R游侠confusion.matrix大于使用expand.grid和purrr :: pmap时的假定值 [英] R ranger confusion.matrix is larger than supposed when using expand.grid and purrr::pmap
问题描述
很抱歉,今天所有与purrr相关的问题,仍在设法弄清楚如何有效地使用它.
Sorry for all the purrr related questions today, still trying to figure out how to make efficient use of it.
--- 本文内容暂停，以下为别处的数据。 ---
-- ==== Sys2Proof/Machine/Formats.lean ====
section
/-!
DEFINITION. The number formats (R56 to R87, R487): the exact value of every code, and the exact result and events of every
conversion.
-/

namespace Sys2Proof.Machine

open Sys2Proof

/-! ### Format codes (R56) -/

def fLog4 : Nat := 0x01
def fLog8 : Nat := 0x02
def fLog16 : Nat := 0x03
def fInt8 : Nat := 0x08
def fInt32 : Nat := 0x0A
def fInt64 : Nat := 0x0B
def fE4M3 : Nat := 0x10
def fE5M2 : Nat := 0x11
def fBf16 : Nat := 0x12
def fFp16 : Nat := 0x13
def fFp32 : Nat := 0x14
def fAcc64 : Nat := 0x20

/-- The listed format codes (R56). -/
def fmtKnown (f : Nat) : Bool :=
  [fLog4, fLog8, fLog16, fInt8, fInt32, fInt64, fE4M3, fE5M2, fBf16, fFp16, fFp32, fAcc64].contains f

/-- Bits of an element (R56). -/
def fmtBits (f : Nat) : Nat :=
  if f = fLog4 then 4
  else if f = fLog8 ∨ f = fInt8 ∨ f = fE4M3 ∨ f = fE5M2 then 8
  else if f = fLog16 ∨ f = fBf16 ∨ f = fFp16 then 16
  else if f = fInt32 ∨ f = fFp32 then 32
  else if f = fInt64 then 64
  else 128

/-- A log format. -/
def fmtIsLog (f : Nat) : Bool := f == fLog4 || f == fLog8 || f == fLog16

/-- A two's complement integer format. -/
def fmtIsInt (f : Nat) : Bool := f == fInt8 || f == fInt32 || f == fInt64

/-! ### Exact values -/

/-- An exact dyadic number ±mant × 2^exp; the sign of a zero is kept. -/
structure Dy where
  neg : Bool
  mant : Nat
  exp : Int
  deriving DecidableEq, Repr

/-- A value that a code stands for. -/
inductive Num where
  | nan
  | inf (neg : Bool)
  | fin (v : Dy)
  deriving DecidableEq, Repr

/-- Zero. -/
def Num.zero : Num := .fin ⟨false, 0, 0⟩

/-- An integer. -/
def Num.ofInt (v : Int) : Num := .fin ⟨decide (v < 0), v.natAbs, 0⟩

/-- T8 (R60). -/
def t8 : List Nat := [2048, 2233, 2435, 2656, 2896, 3158, 3444, 3756]

/-- T16[f] for f = 0 to 63 (R64). -/
def t16Part0 : List Nat := [
  32768, 32857, 32946, 33035, 33125, 33215, 33305, 33395,
  33486, 33576, 33667, 33759, 33850, 33942, 34034, 34126,
  34219, 34312, 34405, 34498, 34591, 34685, 34779, 34874,
  34968, 35063, 35158, 35253, 35349, 35445, 35541, 35637,
  35734, 35831, 35928, 36025, 36123, 36221, 36319, 36417,
  36516, 36615, 36715, 36814, 36914, 37014, 37114, 37215,
  37316, 37417, 37518, 37620, 37722, 37824, 37927, 38030,
  38133, 38236, 38340, 38444, 38548, 38653, 38757, 38863 ]

/-- T16[f] for f = 64 to 127 (R64). -/
def t16Part1 : List Nat := [
  38968, 39074, 39180, 39286, 39392, 39499, 39606, 39714,
  39821, 39929, 40037, 40146, 40255, 40364, 40473, 40583,
  40693, 40804, 40914, 41025, 41136, 41248, 41360, 41472,
  41584, 41697, 41810, 41923, 42037, 42151, 42265, 42380,
  42495, 42610, 42726, 42841, 42958, 43074, 43191, 43308,
  43425, 43543, 43661, 43780, 43898, 44017, 44137, 44256,
  44376, 44497, 44617, 44738, 44859, 44981, 45103, 45225,
  45348, 45471, 45594, 45718, 45842, 45966, 46091, 46216 ]

/-- T16[f] for f = 128 to 191 (R64). -/
def t16Part2 : List Nat := [
  46341, 46467, 46593, 46719, 46846, 46973, 47100, 47228,
  47356, 47484, 47613, 47742, 47871, 48001, 48131, 48262,
  48393, 48524, 48655, 48787, 48920, 49052, 49185, 49319,
  49452, 49586, 49721, 49856, 49991, 50126, 50262, 50399,
  50535, 50672, 50810, 50947, 51085, 51224, 51363, 51502,
  51642, 51782, 51922, 52063, 52204, 52346, 52488, 52630,
  52773, 52916, 53059, 53203, 53347, 53492, 53637, 53782,
  53928, 54074, 54221, 54368, 54515, 54663, 54811, 54960 ]

/-- T16[f] for f = 192 to 255 (R64). -/
def t16Part3 : List Nat := [
  55109, 55258, 55408, 55558, 55709, 55860, 56012, 56163,
  56316, 56468, 56622, 56775, 56929, 57083, 57238, 57393,
  57549, 57705, 57861, 58018, 58176, 58333, 58491, 58650,
  58809, 58968, 59128, 59289, 59449, 59611, 59772, 59934,
  60097, 60260, 60423, 60587, 60751, 60916, 61081, 61247,
  61413, 61579, 61746, 61914, 62081, 62250, 62419, 62588,
  62757, 62928, 63098, 63269, 63441, 63613, 63785, 63958,
  64132, 64306, 64480, 64655, 64830, 65006, 65182, 65359 ]

/-- T16 (R64). -/
def t16 (f : Nat) : Nat :=
  if f < 64 then t16Part0.getD f 0 else if f < 128 then t16Part1.getD (f - 64) 0
  else if f < 192 then t16Part2.getD (f - 128) 0 else t16Part3.getD (f - 192) 0

/-- The linear value 2^(e/8) of R60, as a sign and an integer e. -/
def lin8e (neg : Bool) (e : Int) : Dy := ⟨neg, t8.getD (e % 8).toNat 0, e / 8 - 11⟩

/-- The linear value 2^(e/256) of R64. -/
def lin16e (neg : Bool) (e : Int) : Dy := ⟨neg, t16 (e % 256).toNat, e / 256 - 15⟩

/-- Value of a LOG8 code (R59, R60). -/
def lin8 (c : Nat) : Num :=
  let neg := bitOf c 7
  let m := c % 128
  if m = 0 then (if neg then .nan else .zero)
  else if m = 127 then .inf neg
  else if m < 8 then .fin ⟨neg, m, -11⟩
  else .fin (lin8e neg ((m : Int) - 72))

/-- Value of a LOG16 code (R63, R64). -/
def lin16 (c : Nat) : Num :=
  let neg := bitOf c 15
  let m := c % 32768
  if m = 0 then (if neg then .nan else .zero)
  else if m = 32767 then .inf neg
  else if m < 256 then .fin ⟨neg, m, -71⟩
  else .fin (lin16e neg ((m : Int) - 16384))

/-- The LOG8 code of a LOG4 code (R62). -/
def log4to8 (c : Nat) : Nat :=
  let m := c % 8
  if m = 0 then 0 else 128 * b2n (bitOf c 3) + (72 + 4 * m - 16)

/-- Value of a floating code with `e` exponent bits, `m` mantissa bits and a bias. `ieee` tells whether the top exponent
holds infinity and NaNs; without it (E4M3) only the all-ones magnitude is NaN (R58). -/
def linFloat (e m bias : Nat) (ieee : Bool) (c : Nat) : Num :=
  let neg := bitOf c (e + m)
  let ex := bitsOf c m e
  let fr := bitsOf c 0 m
  if ex = 2 ^ e - 1 ∧ ieee = true then (if fr = 0 then .inf neg else .nan)
  else if ex = 2 ^ e - 1 ∧ fr = 2 ^ m - 1 then .nan
  else if ex = 0 then .fin ⟨neg, fr, 1 - (bias : Int) - m⟩
  else .fin ⟨neg, 2 ^ m + fr, (ex : Int) - bias - m⟩

/-- Reserved fields of an ACC64 element are zero (R84). -/
def accOk (c : Nat) : Bool := decide (c / 2 ^ 83 = 0)

/-- Value of an ACC64 element (R84). -/
def linAcc (c : Nat) : Num :=
  let tag := bitsOf c 80 2
  if tag = 1 then .inf false else if tag = 2 then .inf true else if tag = 3 then .nan
  else
    let v := signedOf c 64
    .fin ⟨decide (v < 0), v.natAbs, signedOf (bitsOf c 64 16) 16⟩

/-- The exact value of a code of a format. -/
def numOf (f c : Nat) : Num :=
  if f = fLog4 then lin8 (log4to8 c)
  else if f = fLog8 then lin8 c
  else if f = fLog16 then lin16 c
  else if f = fInt8 then .ofInt (signedOf c 8)
  else if f = fInt32 then .ofInt (signedOf c 32)
  else if f = fInt64 then .ofInt (signedOf c 64)
  else if f = fE4M3 then linFloat 4 3 7 false c
  else if f = fE5M2 then linFloat 5 2 15 true c
  else if f = fBf16 then linFloat 8 7 127 true c
  else if f = fFp16 then linFloat 5 10 15 true c
  else if f = fFp32 then linFloat 8 23 127 true c
  else linAcc c

/-! ### Conversion control (R68, R69) -/

/-- How a command converts: RND (0 nearest, 1 stochastic, 2 toward zero) and OVF_INF, with the element's random byte. -/
structure Cvt where
  rnd : Nat
  ovfInf : Bool
  r : Nat
  deriving DecidableEq, Repr

/-- To nearest, saturating: the control where a rule names none. -/
def Cvt.nearest : Cvt := ⟨0, false, 0⟩

/-- The CVT byte is no reserved encoding for a command other than a sliver instruction (R7, R68). -/
def cvtOk (b : Nat) : Bool := decide (b / 8 = 0) && decide (b % 4 < 2)

/-- The control of a CVT byte and an element's random byte. -/
def Cvt.ofByte (b r : Nat) : Cvt := ⟨b % 4, bitOf b 2, r⟩

/-- The same with its random byte replaced. -/
def Cvt.with (c : Cvt) (r : Nat) : Cvt := { c with r := r }

/-- A converted code with its events (R69). -/
structure CvRes where
  code : Nat
  ovf : Bool := false
  unf : Bool := false
  inv : Bool := false
  deriving DecidableEq, Repr

/-- Counts of the three events. -/
structure EvCount where
  ovf : Nat
  unf : Nat
  inv : Nat
  deriving DecidableEq, Repr

def EvCount.zero : EvCount := ⟨0, 0, 0⟩

def EvCount.add (e : EvCount) (r : CvRes) : EvCount := ⟨e.ovf + b2n r.ovf, e.unf + b2n r.unf, e.inv + b2n r.inv⟩

def EvCount.plus (e f : EvCount) : EvCount := ⟨e.ovf + f.ovf, e.unf + f.unf, e.inv + f.inv⟩

/-- Some event was raised. -/
def EvCount.any (e : EvCount) : Bool := e.ovf + e.unf + e.inv != 0

/-! ### Rounding (R70, R73, R87, R487) -/

/-- mant × 2^exp on the grid of step 2^g, in steps: to nearest even, stochastic, or toward zero. -/
def roundLin (c : Cvt) (mant : Nat) (exp g : Int) : Nat :=
  if g ≤ exp then mant * 2 ^ (exp - g).toNat
  else
    let d : Nat := 2 ^ (g - exp).toNat
    if c.rnd = 0 then (roundDivEven (mant : Int) (d : Int)).toNat
    else if c.rnd = 1 then (mant * 512 + (2 * c.r + 1) * d) / (512 * d)
    else mant / d

/-- The largest n with 2^n ≤ (mant × 2^exp)^k; mant > 0 (R73, R487). -/
def floorLog (k mant : Nat) (exp : Int) : Int := (Nat.log2 (mant ^ k) : Int) + k * exp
因此,在SO的一些帮助下,我设法根据来自data.frame的输入值来运行随机森林巡游者模型.这可以使用purrr::pmap
完成.但是,我不明白如何从调用的函数生成返回值.考虑以下示例:
So with some help from SO I managed to get random forest ranger model running based on input values coming from a data.frame. This is accomplished using purrr::pmap
. However, I don't understand how the return values are generated from the called function. Consider this example:
library(ranger)
data(iris)
Input_list <- list(iris1 = iris, iris2 = iris) # let's assume these are different input tables
# the data.frame with the values for the function
hyper_grid <- expand.grid(
Input_table = names(Input_list),
mtry = c(1,2),
Classification = TRUE,
Target = "Species")
> hyper_grid
Input_table mtry Classification Target
1 iris1 1 TRUE Species
2 iris2 1 TRUE Species
3 iris1 2 TRUE Species
4 iris2 2 TRUE Species
# the function to be called for each row of the `hyper_grid`df
fit_and_extract_metrics <- function(Target, Input_table, Classification, mtry,...) {
RF_train <- ranger(
dependent.variable.name = Target,
mtry = mtry,
data = Input_list[[Input_table]], # referring to the named object in the list
classification = Classification) # otherwise regression is performed
RF_train$confusion.matrix
}
# the pmap call using a row of hyper_grid and the function in parallel
purrr::pmap(hyper_grid, fit_and_extract_metrics)
由于iris$Species
中有3个级别,它应该返回3 * 3混淆矩阵的4倍,而是返回巨型混淆矩阵.有人可以向我解释发生了什么事吗?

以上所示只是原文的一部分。